E The US Job Market Is Tighter Today Than It Was Just Before 2008-09 Financial Collapse

When it comes to the monthly labor force statistics, the unemployment rate and the number of unemployed are widely followed indicators that are regularly reported in the media. 

Unfortunately, less attention is paid to the US Department of Labor data which tracks monthly labor force turnover -- job openings, hires, quits, layoffs, and discharges. In this case, the data source is the Job Openings and Labor Turnover Survey or (JOLTS).

The turnover data dynamically tracks the flow of workers between the different labor force states -- employed, unemployed, and out of the labor force.

The advantage of the labor force turnover data is that it allows a fuller overview of the tightness of the job market by allowing comparisons of the number of unemployed seeking work and the number of unfilled job vacancies.

Based on recent data, there is little doubt that in the current anti-immigration era, that the US job market is facing serious worker shortages since the number of job openings exceeds the number of job seekers.

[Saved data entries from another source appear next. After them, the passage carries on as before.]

-- ==== Sys2Proof/Machine/Journal.lean ====
section
/-! DEFINITION. The acceptance journal and the duplicate windows read back from MRAM: at a start, and on a standby as the stores of the
mirror arrive (spec/16 R365 to R367, R373, R375, R379). -/

namespace Sys2Proof.Machine

/-- The journal entry in a slot; none where CRC_A fails. A completion part whose CRC fails reads as CSTATE 0 (R366). -/
def Chip.entryOf (c : Chip) (slot : Nat) : Option Entry :=
  let b := c.rdBytes (jrnAddr slot) 64
  if leAt b 0 1 = 1 ∧ crcHolds (b.take 48) then
    let d := b.drop 48
    let ok := crcHolds d
    let f := leAt b 3 1
    let cmd := QCmd.ofBytes (sliceBytes b 24 20)
    let src := leAt b 2 1
    some { slot := slot, queue := leAt b 1 1 % 128, source := src, motion := bitAt f 0, unmirrored := bitAt f 1, heldAcc := bitAt f 2,
           dual := bitAt f 4, qseq := leAt b 4 4, key := leAt b 8 4, tAcc := leAt b 12 8, boot := leAt b 20 2, cmd := cmd,
           cstate := if ok then leAt d 0 1 else 0, ecode := if ok then leAt d 2 2 else 0, tDone := if ok then leAt d 4 8 else 0,
           pcrc := 0, visible := false, stored := true, mirrored := true, doneMirrored := true, taken := false, tArr := leAt b 12 8,
           reply := match (if src ≤ 8 then pathOf cmd.v else none) with | some p => .vehicle [p] | none => .nobody }
  else none

/-- The window entry at a place of a set; none where its CRC fails or nothing was stored (Table 16-4). -/
def Chip.windowAt (c : Chip) (set place : Nat) : Option WinEntry :=
  let b := c.rdBytes (winAddr set place) 32
  if crcHolds b ∧ leAt b 0 4 ≠ 0 then
    some { set := set, place := place, key := leAt b 0 4, pcrc := leAt b 4 4, phase := leAt b 8 1, queue := leAt b 9 1,
           ecode := leAt b 10 2, qseq := leAt b 12 4, reply := sliceBytes b 16 12 }
  else none

/-- Entries in order of acceptance: by T_ACC within equal boots, by QSEQ within a queue. -/
def entryBefore (a b : Entry) : Bool :=
  if a.queue = b.queue then serialNewer 32 b.qseq a.qseq else decide (a.tAcc ≤ b.tAcc)

/-- A list of entries with one more at its place. -/
def insertEntry (e : Entry) : List Entry → List Entry
  | [] => [e]
  | x :: xs => if entryBefore e x then e :: x :: xs else x :: insertEntry e xs

/-- The chip with a queue's QSEQ no lower than one found (R373, R374). -/
def Chip.noteQseq (c : Chip) (q n : Nat) : Chip :=
  if serialNewer 32 n (c.get (WQM_Q_SEQ_QSEQ q)) then c.set (WQM_Q_SEQ_QSEQ q) n else c

/-- The chip with its list of entries following a journal slot (R375): a pending one is in the list, any other is not. -/
def Chip.slotNote (c : Chip) (slot : Nat) : Chip :=
  let rest := c.wqm.entries.filter (fun e => e.slot != slot)
  match c.entryOf slot with
  | none => { c with wqm := { c.wqm with entries := rest } }
  | some e =>
    let c := c.noteQseq e.queue e.qseq
    if e.cstate = 0 then
      let c : Chip := { c with wqm := { c.wqm with entries := rest ++ [e] } }
      (c.set WQM_JRN_HEAD_SLOT ((slot + 1) % 4096)).wqmShow e.queue
    else
      let c : Chip := { c with wqm := { c.wqm with entries := rest } }
      (c.set (WQM_Q_DONE_QSEQ e.queue) e.qseq).wqmShow e.queue

/-- The chip with the SRAM index following a window place. -/
def Chip.windowNote (c : Chip) (set place : Nat) : Chip :=
  let rest := c.wqm.windows.filter (fun x => !(x.set == set && x.place == place))
  { c with wqm := { c.wqm with
    windows := match c.windowAt set place with | some w => w :: rest | none => rest
    winNext := insertD c.wqm.winNext set ((place + 1) % 1024) } }

/-- The cells that a store of some bytes touches in a region of `n` cells of `size` bytes. -/
def touched (base size n a len : Nat) : List Nat :=
  if a + len ≤ base ∨ base + size * n ≤ a then []
  else
    let lo := (a - base) / size
    let hi := (a + len - 1 - base) / size
    (List.range (hi + 1 - lo)).map (fun k => lo + k)

/-- The chip with a store of the mirror in its own MRAM and its indexes following (R375, R379). -/
def Chip.applyStore (c : Chip) (w : Nat × List Byte) : Chip :=
  let c := c.wrBytes w.1 w.2
  let n := w.2.length
  let c := (touched 0x10280000 64 4096 w.1 n).foldl (fun c k => c.slotNote k) c
  let c := (touched 0x10300000 32 16384 w.1 n).foldl (fun c k => c.windowNote (k / 1024) (k % 1024)) c
  let led := touched 0x10080000 64 32768 w.1 n
  if led = [] then c else (led.foldl (fun c k => c.ringNote k) c).ledgShow

/-- The places of a window set in use that lie just before a free one: the set's newest entry. -/
def winTail (ws : List WinEntry) (set : Nat) : Nat :=
  let ps := (ws.filter (fun w => w.set == set))
  match ps.find? (fun w => !ps.any (fun x => x.place == (w.place + 1) % 1024)) with
  | some w => (w.place + 1) % 1024
  | none =>
    match ps with
    | [] => 0
    | w :: rest => ((rest.foldl (fun (m : WinEntry) x => if serialNewer 32 x.qseq m.qseq then x else m) w).place + 1) % 1024

/-- The scan of step 8 (R373): entries with CSTATE 0 are in their queues again, in QSEQ order; F0E03 for a torn one. -/
def Chip.journalScan (c : Chip) : Chip :=
  let slots := cellsIn 0x10280000 64 4096 c.mem
  let found := slots.filterMap (fun s => c.entryOf s)
  let torn := slots.filter (fun s => leAt (c.rdBytes (jrnAddr s) 1) 0 1 == 1 && (c.entryOf s).isNone)
  let c := torn.foldl (fun c _ => c.raise 0x0E03) c
  let live := (found.filter (fun e => e.cstate == 0)).foldl (fun l e => insertEntry { e with visible := true } l) []
  let wins := (cellsIn 0x10300000 32 16384 c.mem).filterMap (fun k => c.windowAt (k / 1024) (k % 1024))
  let c : Chip := { c with wqm := { c.wqm with entries := live, windows := wins,
                                               winNext := (List.range 16).map (fun s => (s, winTail wins s)) } }
  let c := found.foldl (fun c e => c.noteQseq e.queue e.qseq) c
  let newest := found.foldl (fun (m : Option Entry) e =>
    match m with | some x => (if x.tAcc ≤ e.tAcc then some e else m) | none => some e) none
  let c := match newest with | some e => c.set WQM_JRN_HEAD_SLOT ((e.slot + 1) % 4096) | none => c
  (List.range 128).foldl (fun c q => c.wqmShow q) c

end Sys2Proof.Machine
end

As one of the following charts illustrates, in the wake of the last recession, (i.e. back in July of 2009), there were 6.6 job seekers for every job vacancy which needed to be filled.  

As of last October, the ratio fell to 0.9. That is, there were more unfilled jobs in October of 2018 than workers seeking a job.

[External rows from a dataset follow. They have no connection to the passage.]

/-- RESET_RELEASE runs the steps of Table 03-11 in their order on a chip that a reset holds or that has not started (R64, R73): release,
straps, reference (unless the reset was L2), the scans of journal, ledger and update cells, the group's slots and the boot source; then the
boot ROM waits for a download (R389), or the island and the application side start. Once started it has no effect. The straps and the
reference before start-up, and the reset fuse (R62, R68 to R70): STRAP_SAMPLE latches the levels, or free ones where a strap changed in its
window (Config.strapSample, log 10); REFERENCE_QUALIFY sets REF_OK and SAFE_CLK_OK unless CLKMODE is 11; REFERENCE_FAULT clears both, closes
the reference until the next L0 or L1 reset and raises F0201; RSTMAP_PROGRAM programs the fuse once. -/
def Obligations.StartUpSteps : Prop :=
  (∀ (s : State) (t : Nat) (e : StartUp) (c m l1 l2 l3 : Chip) (lv : Nat), c = s.chip.begin t →
    (c.sys.held = none → (c.sys.started = true ∨ c.sys.bootWait = true) → Gives (.resetRelease t e) s t c.settle) ∧
    ((c.sys.held ≠ none ∨ (c.sys.started = false ∧ c.sys.bootWait = false)) → lv = c.sys.held.getD 0 →
      m = (if lv = 0 then { c with now := 0, tbVeh := 0 } else c).released.straps e.straps.toNat e.strapStable →
      l1 = (if lv = 2 then m.clkShow else m.refEnd e.refOk) →
      l2 = l1.journalScan.ledgerScan.updScan →
      l3 = (l2.loadGroup (lv == 2)).bootSource →
      Gives (.resetRelease t e) s t
        (if l3.sys.bootWait then
            (if l3.get SYS_BOOT_STAT_SOURCE = 2 then (l3.putBit CON_SESS_STAT_OPEN 0 true).putBit CON_SESS_STAT_GEN 0 true else l3)
          else (if l3.sys.fromNor ∧ lv ≠ 2 then l3.islandStart e.selfTest e.inputs.toNat else l3).appStart e.ddrTrains).settle)) ∧
  (∀ (s : State) (t : Nat) (c : Chip), c = s.chip.begin t →
    (∀ levels stable, c.sys.held = none → c.sys.started = false → c.sys.bootWait = false → c.sys.strapped = false →
      (stable = true → Gives (.strapSample t levels stable) s t
        (((({ c with sys := { c.sys with strapped := true } } : Chip).set SYS_STRAP_BOOT levels.toNat).set SYS_STRAP_CLKMODE
          (levels.toNat / 4)).set SYS_STRAP_SIDE (levels.toNat / 16))) ∧
      (stable = false → Gives (.strapSample t levels stable) s t
        (((({ c with sys := { c.sys with strapped := true }, free := c.free + 1 } : Chip).set SYS_STRAP_BOOT
          (Config.strapSample c.free).toNat).set SYS_STRAP_CLKMODE ((Config.strapSample c.free).toNat / 4)).set SYS_STRAP_SIDE
          ((Config.strapSample c.free).toNat / 16)))) ∧
    (c.sys.held = none → c.sys.started = false → c.sys.bootWait = false → c.sys.refClosed = false → c.get SYS_STRAP_CLKMODE ≠ 3 →
      Gives (.referenceQualify t) s t ((c.put SYS_CLK_STAT_REF_OK true).put SYS_CLK_STAT_SAFE_CLK_OK true)) ∧
    (c.live .clock = true → c.is SYS_CLK_STAT_REF_OK = true → Gives (.referenceFault t) s t
      (((({ c with sys := { c.sys with refClosed := true } } : Chip).put SYS_CLK_STAT_REF_OK false).put SYS_CLK_STAT_SAFE_CLK_OK
        false).raise 0x0201)) ∧
    (∀ level, c.live .app = true → c.fuses.rstmap = none →
      Gives (.rstmapProgram t level) s t { c with fuses := { c.fuses with rstmap := some level.val } }) ∧
    (∀ level x, c.live .app = true → c.fuses.rstmap = some x → Gives (.rstmapProgram t level) s t c))

/-! ### The supply supervisor (spec/03) -/

/-- A VSENSE sample outside a dip shows the voltage, limited to 1,250 mV, and E_avail = EFF x C x (b^2 - m^2), with b the bus voltage of the
sample, m the least bus voltage, and C the capacitance in use, rounded down and saturating (R50, R51, R55; the scale: log 61); no other
register, no memory, no queue and no fault changes. THRESH_WRITE (R56): a THRESH of 300 to 1,100 mV is taken and the filters start from it;
any other is ignored and sets CFG_ERR, which a 1 written to it clears first. -/
def Obligations.SupplyMeasurement : Prop :=
  (∀ (s : State) (t mv b m : Nat) (c : Chip), c = s.chip.begin t → c.live .aon = true → c.is SUP_STATUS_WARN = false →
    b = min mv 1250 * c.get SUP_HOLDUP_CFG0_DIV → m = c.get SUP_HOLDUP_CFG1_V_MIN * 1000 →
    Yields (.holdupEnergyUpdate t mv) s (fun k =>
      k.get SUP_STATUS_VSENSE_MV = min mv 1250 ∧
      k.get SUP_HOLDUP_E_E_AVAIL_UJ = min (if b ≤ m then 0 else c.get SUP_HOLDUP_CFG1_EFF *
        (if c.sup.capLow then c.get SUP_CAPCHK_C_MEAS else c.get SUP_HOLDUP_CFG0_C_HOLD) * (b * b - m * m) / 200000000000) (2 ^ 24 - 1) ∧
      OnlyRegs [SUP_STATUS_VSENSE_MV.addr, SUP_HOLDUP_E_E_AVAIL_UJ.addr] c k)) ∧
  (∀ (s : State) (t : Nat) (v : Word) (c : Chip), c = s.chip.begin t → c.live .aon = true →
    (300 ≤ bitsOf v.toNat 0 11 → bitsOf v.toNat 0 11 ≤ 1100 → bitAt v.toNat 16 = false →
      Gives (.threshWrite t v) s t (c.set SUP_VSENSE_CFG_THRESH_MV (bitsOf v.toNat 0 11)).warnFilters) ∧
    (300 ≤ bitsOf v.toNat 0 11 → bitsOf v.toNat 0 11 ≤ 1100 → bitAt v.toNat 16 = true →
      Gives (.threshWrite t v) s t
        ((c.put SUP_VSENSE_CFG_CFG_ERR false).set SUP_VSENSE_CFG_THRESH_MV (bitsOf v.toNat 0 11)).warnFilters) ∧
    (bitsOf v.toNat 0 11 < 300 ∨ 1100 < bitsOf v.toNat 0 11 → Yields (.threshWrite t v) s (fun k =>
      k.is SUP_VSENSE_CFG_CFG_ERR = true ∧ k.get SUP_VSENSE_CFG_THRESH_MV = c.get SUP_VSENSE_CFG_THRESH_MV ∧
      OnlyRegs [SUP_VSENSE_CFG_CFG_ERR.addr] c k)))

/-- The supply warning (R55 to R59): it asserts 20 us after VSENSE fell below THRESH, with the sample as the dip's start and least value; it
clears 5 ms after VSENSE rose above THRESH + 20 mV, with the dip counted and recorded and, where no store waits, the queues' executors going
on; 200 ms of warning set SUPPLY_HOLD and raise F0102, which on a chip whose application side does not run is all. SUPPLY_HOLD on a running
chip whose axes stand: HOLD is set, F0102 raised, and an automatic handover tried (R59). -/
def Obligations.SupplyWarning : Prop :=
  (∀ (s : State) (t a : Nat) (c : Chip), c = s.chip.begin t → c.live .aon = true →
    (c.sup.belowSince = some a → c.is SUP_STATUS_WARN = false → 20000 ≤ c.now - a → Gives (.supplyWarningAssert t) s t
      (({ c with sup := { c.sup with
                            warnSince := c.now
                            dipStart := c.get SUP_STATUS_VSENSE_MV
                            dipMin := c.get SUP_STATUS_VSENSE_MV
                            dipMinAt := c.now
                            dipMinE := c.get SUP_HOLDUP_E_E_AVAIL_UJ } } : Chip).put SUP_STATUS_WARN true)) ∧
    (c.sup.belowSince = some a → c.now - a < 20000 → Gives (.supplyWarningAssert t) s t c) ∧
    (c.is SUP_STATUS_WARN = true → c.sup.aboveSince = some a → 5000000 ≤ c.now - a → c.dipEnd.live .app = false →
      Gives (.supplyWarningClear t) s t c.dipEnd.settle) ∧
    (c.is SUP_STATUS_WARN = true → c.sup.aboveSince = some a → 5000000 ≤ c.now - a → c.dipEnd.live .app = true →
      Gives (.supplyWarningClear t) s t c.dipEnd.startAll.settle) ∧
    (c.is SUP_STATUS_WARN = true → c.is SUP_STATUS_HOLD = false → 200000000 ≤ c.now - c.sup.warnSince → c.sys.held = some 1 →
      Gives (.supplyHold t) s t (((c.put SUP_STATUS_HOLD true).raise 0x0102).settle)) ∧
    (c.is SUP_STATUS_WARN = true → c.now - c.sup.warnSince < 200000000 → Gives (.supplyHold t) s t c.settle)) ∧
  (∀ (s : State) (t : Nat) (c : Chip), c = s.chip.begin t → c.live .app = true → c.is SUP_STATUS_WARN = true →
    c.is SUP_STATUS_HOLD = false → 200000000 ≤ c.now - c.sup.warnSince → (∀ n < 4, (c.ax n).v = 0) →
    Gives (.supplyHold t) s t ((((c.put SUP_STATUS_HOLD true).raise 0x0102).autoHandover).settle))

/-! ### Per-function resets (spec/03 R65 to R67, spec/01 R25, spec/21 R483) -/

/-- A per-function reset of a function that may start at once begins; one in progress is asked for in vain; FBK's begins only at standstill
with DOOR in ISOLATED or FAULT_HELD; MOT's is deferred until its conditions hold (R65, R67, R25). The end of a per-function reset (R65): on
the function's acknowledgement, or when SYS_FRST_TMO has run, with F0210 raised and the timeout counted, the function is reset, released and
loaded; both only where the loader's boot-pointer store may start (R467). A MOTU reset deferred for 60 s is given up and its command
answered E605 (R25); a MOT fault of S3 that has waited 2 s for standstill takes the S4 action (R483). -/
def Obligations.FunctionResets : Prop :=
  (∀ (s : State) (t : Nat) (f : Fin 16) (c : Chip) (r : FnReset), c = s.chip.begin t → c.live .app = true →
    r = { func := f.val, since := c.now, slot := none, byFault := false, acked := false } →
    (2 ≤ f.val → f.val < 10 → c.fnBusy f.val = false →
      Gives (.functionResetRequest t f) s t ((c.fnBegin r).visionCheck.settle)) ∧
    (f.val < 10 → c.fnBusy f.val = true → Gives (.functionResetRequest t f) s t c.visionCheck.settle) ∧
    (f.val = 0 → c.fnBusy 0 = false → c.fbkMayReset = true → Gives (.functionResetRequest t f) s t ((c.fnBegin r).visionCheck.settle)) ∧
    (f.val = 0 → c.fbkMayReset = false → Gives (.functionResetRequest t f) s t c.visionCheck.settle) ∧
    (f.val = 1 → c.fnBusy 1 = false → c.sys.motuDeferred = none → Gives (.functionResetRequest t f) s t
      ((({ c with sys := { c.sys with motuDeferred := some (r, false) } } : Chip).motuTry).visionCheck.settle))) ∧
  (∀ (s : State) (t : Nat) (f : Fin 10) (c k : Chip) (r : FnReset), c = s.chip.begin t → c.live .app = true → c.fnWaiting f.val = some r →
    (k = c.put (SYS_FRST_LOG_LAST_TMO r.func) false → k.gateOpen .pointer = true →
      Gives (.idleAcknowledge t f) s t (k.fnRelease r).settle) ∧
    (c.get (SYS_FRST_TMO_TMO f.val) * 100000 ≤ c.now - r.since →
      k = ((c.put (SYS_FRST_LOG_LAST_TMO r.func) true).incSat (SYS_FRST_LOG_TMO_COUNT r.func)).raiseArg 0x0210 0 r.func →
      k.gateOpen .pointer = true → Gives (.functionResetTimeout t f) s t (k.fnRelease r).settle) ∧
    (c.now - r.since < c.get (SYS_FRST_TMO_TMO f.val) * 100000 → Gives (.functionResetTimeout t f) s t c.settle)) ∧
  (∀ (s : State) (t : Nat) (c : Chip), c = s.chip.begin t → c.live .app = true →
    (∀ r, c.sys.motuDeferred = some (r, false) → 60000000000 ≤ c.now - r.since → Gives (.motuDeferralTimeout t) s t
      ((({ c with sys := { c.sys with motuDeferred := none } } : Chip).fnAnswer r.slot 605 "").settle)) ∧
    (∀ r b, c.sys.motuDeferred = some (r, b) → c.now - r.since < 60000000000 → Gives (.motuDeferralTimeout t) s t c.settle) ∧
    (∀ code a, c.flt.motWait = [(code, a)] → 2000000000 ≤ c.now - a → Gives (.motResetStartTimeout t) s t
      (({ c with flt := { c.flt with motWait := [] } } : Chip).toSafe code)) ∧
    (∀ code a, c.flt.motWait = [(code, a)] → c.now - a < 2000000000 → Gives (.motResetStartTimeout t) s t c))

/-! ### Feedback (spec/04) -/

/-- A raw transition (R78): the raw levels are taken; on a quadrature channel with a good cable, one that comes before the minimum edge
separation is rejected and counted, and one that comes later and differs from the accepted state by one step moves COUNT by one in the
direction of the step, with FBK_CHn_CFG.DIR_INV turning it round, and the edge is processed at once; the edge deferred while the filter ran
is accepted in the same way, without a speed measurement. PWC and SSI inputs (R100 to R102): a PWC pulse outside 100 to 1,249 ns or too soon
is rejected; a good one counts one step, up under 350 ns and from 650 to under 950 ns, at its leading edge less RX_DELAY, and one of 650 ns
or more carries an index; an SSI frame whose monoflop level is wrong is rejected. -/
def Obligations.PositionInputs : Prop :=
  (∀ (s : State) (t : Nat) (n : Fin 6) (c k : Chip), c = s.chip.begin t → c.live .island = true →
    (∀ a b, k = c.setFb n (fun x => { x with raw := cond a 1 0 + 2 * cond b 1 0 }) →
      ((c.fb n).raw = cond a 1 0 + 2 * cond b 1 0 → Gives (.rawTransition t n a b) s t k) ∧
      ((c.fb n).raw ≠ cond a 1 0 + 2 * cond b 1 0 → k.quadOn n = true → k.frozen n = false → k.tooSoon n (k.fb n).lastEdge = true →
        Gives (.rawTransition t n a b) s t (k.rejected n)) ∧
      (∀ d, (c.fb n).raw ≠ cond a 1 0 + 2 * cond b 1 0 → k.quadOn n = true → k.frozen n = false →
        k.tooSoon n (k.fb n).lastEdge = false → (k.fb n).raw ≠ (k.fb n).acc → quadDir (k.fb n).acc (k.fb n).raw = some d →
        Gives (.rawTransition t n a b) s t
          ((k.setFb n (fun y => { y with acc := y.raw })).countEdge n (d != k.is (FBK_CH_CFG_DIR_INV n)) false k.now))) ∧
    (∀ d, c.quadOn n = true → c.frozen n = false → c.tooSoon n (c.fb n).lastEdge = false → (c.fb n).raw ≠ (c.fb n).acc →
      quadDir (c.fb n).acc (c.fb n).raw = some d →
      Gives (.deferredEdgeAccept t n) s t
        ((c.setFb n (fun y => { y with acc := y.raw })).countEdge n (d != c.is (FBK_CH_CFG_DIR_INV n)) true c.now))) ∧
  (∀ (s : State) (t : Nat) (n : Fin 6) (c : Chip), c = s.chip.begin t → c.live .island = true → c.is (FBK_CH_CFG_ENABLE n) = true →
    c.frozen n = false →
    (∀ width, c.get (FBK_CH_CFG_MODE n) = 1 → (width < 100 ∨ 1249 < width ∨ c.tooSoon n (c.fb n).lastPulse = true) →
      Gives (.pwcPulse t n width) s t (c.rejected n)) ∧
    (∀ width k, c.get (FBK_CH_CFG_MODE n) = 1 → 100 ≤ width → width ≤ 1249 → c.tooSoon n (c.fb n).lastPulse = false →
      k = (c.setFb n (fun x => { x with lastPulse := some c.now })).countEdge n
        ((decide (width < 350) || (decide (650 ≤ width) && decide (width < 950))) != c.is (FBK_CH_CFG_DIR_INV n)) false
        (c.now - c.get (FBK_CH_PT_RX_RX_DELAY n)) →
      Gives (.pwcPulse t n width) s t (if 650 ≤ width then k.index n else k)) ∧
    (∀ bits, c.get (FBK_CH_CFG_MODE n) = 2 → Gives (.ssiFrame t n bits false) s t (c.ssiReject n)))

In fact, jobs openings have exceeded the number of unemployed workers available to fill those jobs since March of last year. March 2018 also marked the first-time job openings exceeded the number of unemployed workers since the BLS began tracking this data in December 2000.

In other words, both charts indicate that the US job market is tighter today than it was back before the financial collapse in 2008-09.

In December 2018 when the last recession began, there were 1.8 times more unemployed than vacant jobs, compared to the recent 0.9 recent ratio.

Of course, this analysis does not answer why, if the economy is actually beyond full employment, wage growth remains so modest?